The so called diseases known under the various names of rheumatism, asthma, eczema, fever and diarrhœa etc., are by no means independent diseases. They are only different manifestations of Psora or of Psora in combination with Sycosis or Syphilis or both. This has been sufficiently explained before, and when these so called diseases of different names appear in any individual, it is to be understood that it is Psora only which is showing itself in different shapes, either alone or in combination with the other miasms. It is also to be understood that this Psora and the other two miasms will ever be bursting out into different concrete disease manifestations in this way, until they are radically removed from the system, that is to say, until they are knocked out of the system by deep acting potentised drugs administered on the basis of the curative law of similarity. You might have observed how white-ants work out small hillocks on the soil, and how impossible it is to stop this process of their work, until the mother-ant at the furthest bottom, which is ever producing the smaller ants, is traced out and destroyed. The so called diseases are like the small hillocks and they are being produced by Psora which is like the parent-ant and is at the bottom. Just as you cannot stop the production of the hillocks merely by removing them day after day, similarly you cannot destroy the so called diseases merely by removing them. In order to destroy these so called diseases, you have to destroy Psora like the parent-ant. So long as this Psora is not destroyed, the so called diseases will appear continually one after another and no amount of treatment of these apparently independent diseases will cure the man.

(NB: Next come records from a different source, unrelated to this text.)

-- ==== Sys2Proof/Machine/Attention.lean ====
section
/-!
DEFINITION. Attention arithmetic (spec/06): scores, the merge operator, the canonical page and row folds, masks,
bounded-sparse skipping and the row record. Pure functions over page readers; no placement enters (R183).
-/

namespace Sys2Proof.Machine

/-- A partial: maximum, sum, output and the non-finite flag (R176). -/
structure Part where
  m : F32
  l : F32
  o : List F32
  nf : Bool
deriving DecidableEq, Repr

/-- The empty partial (R176). -/
def Part.empty (d : Nat) : Part := ⟨f32NegInf, f32Zero, List.replicate d f32Zero, false⟩

/-- The non-finite partial (R177, R179). -/
def Part.nonfinite (d : Nat) : Part := ⟨f32NaN, f32NaN, List.replicate d f32NaN, true⟩

/-- Pairwise sums of one tree level; an odd last value passes up unchanged (R172). -/
def treeLevel (add : F32 → F32 → F32) : List F32 → List F32
  | a :: b :: r => add a b :: treeLevel add r
  | r => r

/-- The tree down to one value, over at most `fuel` levels. -/
def treeSum (add : F32 → F32 → F32) : Nat → List F32 → F32
  | 0, xs => xs.headD f32Zero
  | k + 1, xs => if xs.length ≤ 1 then xs.headD f32Zero else treeSum add k (treeLevel add xs)

/-- First level of a group: exact terms summed pairwise with one rounding (R172). -/
def exPairs (r : Rnd) : List Ex → List F32
  | a :: b :: t => (a.add b).round r :: exPairs r t
  | [a] => [a.round r]
  | [] => []

/-- The fixed tree of R172 over exact terms, each fp32 taken in direction `r`. -/
def dotTree (r : Rnd) (ts : List Ex) : F32 :=
  let add := fun a b : F32 => ((f32Ex a).add (f32Ex b)).round r
  let grp := (groupsOf 32 ts.length ts).map fun g => treeSum add 8 (exPairs r g)
  treeSum add 16 grp

/-- The dot product of a rotated query with a dequantized key (R172). -/
def dotQK (q k : List F32) : F32 :=
  dotTree .near (List.zipWith (fun a b => (f32Ex a).mul (f32Ex b)) q k)

/-- A token's score (R173). -/
def score (sigma : F32) (q k : List F32) : F32 := f32Mul (dotQK q k) sigma

/-- The token partial of a score and a value vector; a score that is not finite makes it non-finite (R176, R179). -/
def tokenPart (s : F32) (v : List F32) : Part :=
  if f32Finite s then ⟨s, f32One, v, false⟩ else Part.nonfinite v.length

/-- The merge operator (R177). -/
def Part.merge (a b : Part) : Part :=
  if a.nf ∨ b.nf then Part.nonfinite a.o.length
  else if a.m = f32NegInf then b
  else if b.m = f32NegInf then a
  else
    let (big, small) := if f32Le b.m a.m then (a, b) else (b, a)
    let f := f32Exp2 (f32Sub small.m big.m)
    let l := f32Fma small.l f big.l
    let o := List.zipWith (fun x y => f32Fma x f y) small.o big.o
    if f32Finite l && o.all f32Finite then ⟨big.m, l, o, false⟩ else Part.nonfinite big.o.length

/-- What a row brings to a page: score multiplier, window, prefix, lane length, position, head and rotated query. -/
structure Row where
  sigma : F32
  win : Nat
  pre : Nat
  len : Nat
  pos : Nat
  head : Nat
  q : List F32
deriving DecidableEq, Repr

/-- v_i = min(p_i + 1, L0) (R132). -/
def Row.v (r : Row) : Nat := min (r.pos + 1) r.len

/-- Visibility of key position `k` to a row (R184). -/
def Row.visible (r : Row) (k : Nat) : Bool :=
  decide (k < r.v) && (decide (r.win = 0) || decide (r.pos < k + r.win) || decide (k < r.pre))

/-- A page as its reader sees it: frame bytes by offset, the entry's valid count and sketch_valid (R144). -/
structure PageView where
  rd : Nat → Nat
  count : Nat
  skValid : Bool

/-- Visible valid slots of page `j` for a row, ascending. -/
def visSlots (g : Geo) (j count : Nat) (r : Row) : List Nat :=
  (List.range g.t).filter fun s => decide (s < count) && r.visible (j * g.t + s)

/-- Fully masked: no valid slot of the page is visible (R186). -/
def fullyMasked (g : Geo) (j count : Nat) (r : Row) : Bool := (visSlots g j count r).isEmpty

/-- The partial of one sub-block of a page whose first token has position `base` (R180). -/
def subBlockAt (g : Geo) (pv : PageView) (base : Nat) (r : Row) (c : Nat) : Part :=
  let w := g.t / 32
  ((List.range w).map (c * w + ·)).foldl (fun acc s =>
    if decide (s < pv.count) && r.visible (base + s) then
      acc.merge (tokenPart (score r.sigma r.q (pageVec pv.rd g 0 s r.head)) (pageVec pv.rd g 1 s r.head))
    else acc) (Part.empty g.d)

/-- A row's partial of a page whose first token has position `base`: the left fold of its 32 sub-blocks in chain order
(R181, R225). -/
def pagePartAt (g : Geo) (pv : PageView) (base : Nat) (r : Row) : Part :=
  ((List.range 31).map (· + 1)).foldl (fun acc c => acc.merge (subBlockAt g pv base r c)) (subBlockAt g pv base r 0)

/-- A row's page partial (R181). -/
def pagePart (g : Geo) (pv : PageView) (j : Nat) (r : Row) : Part := pagePartAt g pv (j * g.t) r

/-- The score upper bound of a page for a row (R187). -/
def scoreUB (g : Geo) (pv : PageView) (r : Row) : F32 :=
  let sk := readSketch pv.rd (g.kvh * g.d)
  let terms := r.q.zipIdx.map fun (qi, i) =>
    let dd := r.head * g.d + i
    let grp := sk.getD (dd / 32) ⟨0, [], []⟩
    let hi := (f32Ex qi).mul (skBound grp (dd % 32) true)
    let lo := (f32Ex qi).mul (skBound grp (dd % 32) false)
    if decide (qi.toNat % 0x80000000 = 0) then Ex.fin false 0 0
    else match lo.add hi.neg with
      | .fin false _ _ => lo
      | .inf false => lo
      | _ => hi
  ((f32Ex (dotTree .up terms)).mul (f32Ex r.sigma)).round .up

/-- Arithmetic parameters of a request that its rows share (R171). -/
structure AttnReq where
  mode : Nat
  tau : Nat
  normalize : Bool
  probes : List Nat
  wire : Nat
  seed : BitVec 64
deriving DecidableEq, Repr

/-- Result of a row: the partial as sent and the fields of its status (R191 to R194). -/
structure RowRes where
  part : Part
  omega : F32
  skipped : Nat
  empty : Bool
  normalized : Bool
  normRefused : Bool
  nonfinite : Bool
  sparse : Bool
deriving DecidableEq, Repr

/-- Pages of the row's list that are not fully masked, ascending (R132, R182, R186). -/
def rowPages (g : Geo) (pages : Nat → PageView) (r : Row) : List Nat :=
  (List.range (ceilDiv r.v g.t)).filter fun j => !fullyMasked g j (pages j).count r

/-- The probe pages of a row among its pages (R188). -/
def probePages (g : Geo) (rq : AttnReq) (r : Row) (list : List Nat) : List Nat :=
  let ji := ceilDiv r.v g.t
  list.filter fun j => j == 0 || j + 2 == ji || j + 1 == ji || rq.probes.contains j

/-- The left fold of page partials in a given page order (R182). -/
def foldPages (g : Geo) (pages : Nat → PageView) (r : Row) (order : List Nat) : Part :=
  order.foldl (fun acc j => acc.merge (pagePart g (pages j) j r)) (Part.empty g.d)

/-- fp32 of a natural number. -/
def natF32 (n : Nat) : F32 := fp32 (.fin false n 0)

/-- A row's result (R182, R188 to R192). -/
def rowResult (g : Geo) (rq : AttnReq) (pages : Nat → PageView) (r : Row) : RowRes :=
  let list := rowPages g pages r
  let sparse := decide (rq.mode = 1)
  let probes := probePages g rq r list
  let mp := if sparse then
      let p := foldPages g pages r probes
      if p.nf then f32NegInf else p.m
    else f32NegInf
  let thr := f32Sub mp (natF32 rq.tau)
  let qok := r.q.all f32Finite
  let skip := if sparse && qok && decide (mp ≠ f32NegInf) then
      list.filter fun j => !probes.contains j && (pages j).skValid && f32Lt (scoreUB g (pages j) r) thr
    else []
  let order := if sparse then probes ++ list.filter (fun j => !probes.contains j && !skip.contains j) else list
  let fin := foldPages g pages r order
  if fin.nf then
    ⟨Part.nonfinite g.d, f32Zero, 0, false, false, rq.normalize, true, sparse⟩
  else if fin.m = f32NegInf then
    ⟨Part.empty g.d, f32Zero, 0, true, false, rq.normalize, false, sparse⟩
  else
    let o1 := if isRotated g.code then unrotate rq.seed fin.o else fin.o
    let norm := rq.normalize && decide (r.pos < r.len)
    let o2 := if norm then o1.map (f32Div · fin.l) else o1
    let acc := skip.foldl (fun a j =>
      let n := (visSlots g j (pages j).count r).length
      f32Add a (f32Mul (natF32 n) (f32Exp2 (f32Sub (scoreUB g (pages j) r) fin.m)))) f32Zero
    let om := if sparse && !skip.isEmpty then f32Div acc fin.l else f32Zero
    ⟨⟨fin.m, fin.l, o2, false⟩, om, min skip.length 0xFFFF, false, norm, rq.normalize && !norm, false, sparse⟩

/-- The row record: O in the wire code, then m and l raw (R193). -/
def rowRecord (wire : Nat) (res : RowRes) : List Nat :=
  wireVec wire res.part.o ++ f32Bytes res.part.m ++ f32Bytes res.part.l

/-- The 8-byte row status (R194). -/
def rowStatus (res : RowRes) : List Nat :=
  toLE 8 (res.omega.toNat + res.skipped * 2 ^ 32 + b2n res.empty * 2 ^ 48 + b2n res.normalized * 2 ^ 49
    + b2n res.normRefused * 2 ^ 50 + b2n res.nonfinite * 2 ^ 51 + b2n res.sparse * 2 ^ 52)

/-- The APART payload: every row record, then every row status (R166, R193, R194). -/
def apartPayload (wire : Nat) (rs : List RowRes) : List Nat :=
  rs.flatMap (rowRecord wire) ++ rs.flatMap rowStatus

end Sys2Proof.Machine
end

 The flow of the life force in its natural process has no unnatural result. But when the normal flow of the life force receives an interference from any source, there is a disturbance and the normal processes and functions become abnormal at once; and then result abnormal growths and developments. Growths and developments there are, but, on account of the life process having been directed in an unnatural channel by an interference, they are no longer normal. Instead of normal growths and developments, there are now abnormal growths and developments. There is over-nourishment in some parts and under-nourishment in others, such as tumour, cancer, enlargement of the liver and spleen and so forth. It Psora, Sycosis and Syphilis that interfere with the normal flow of the life force and lead to abnormal results, and the only way of restoring the life process to its normal course is by administration of a deep acting drug according to the law of similarity. Let us discuss the method of administering drugs on this law.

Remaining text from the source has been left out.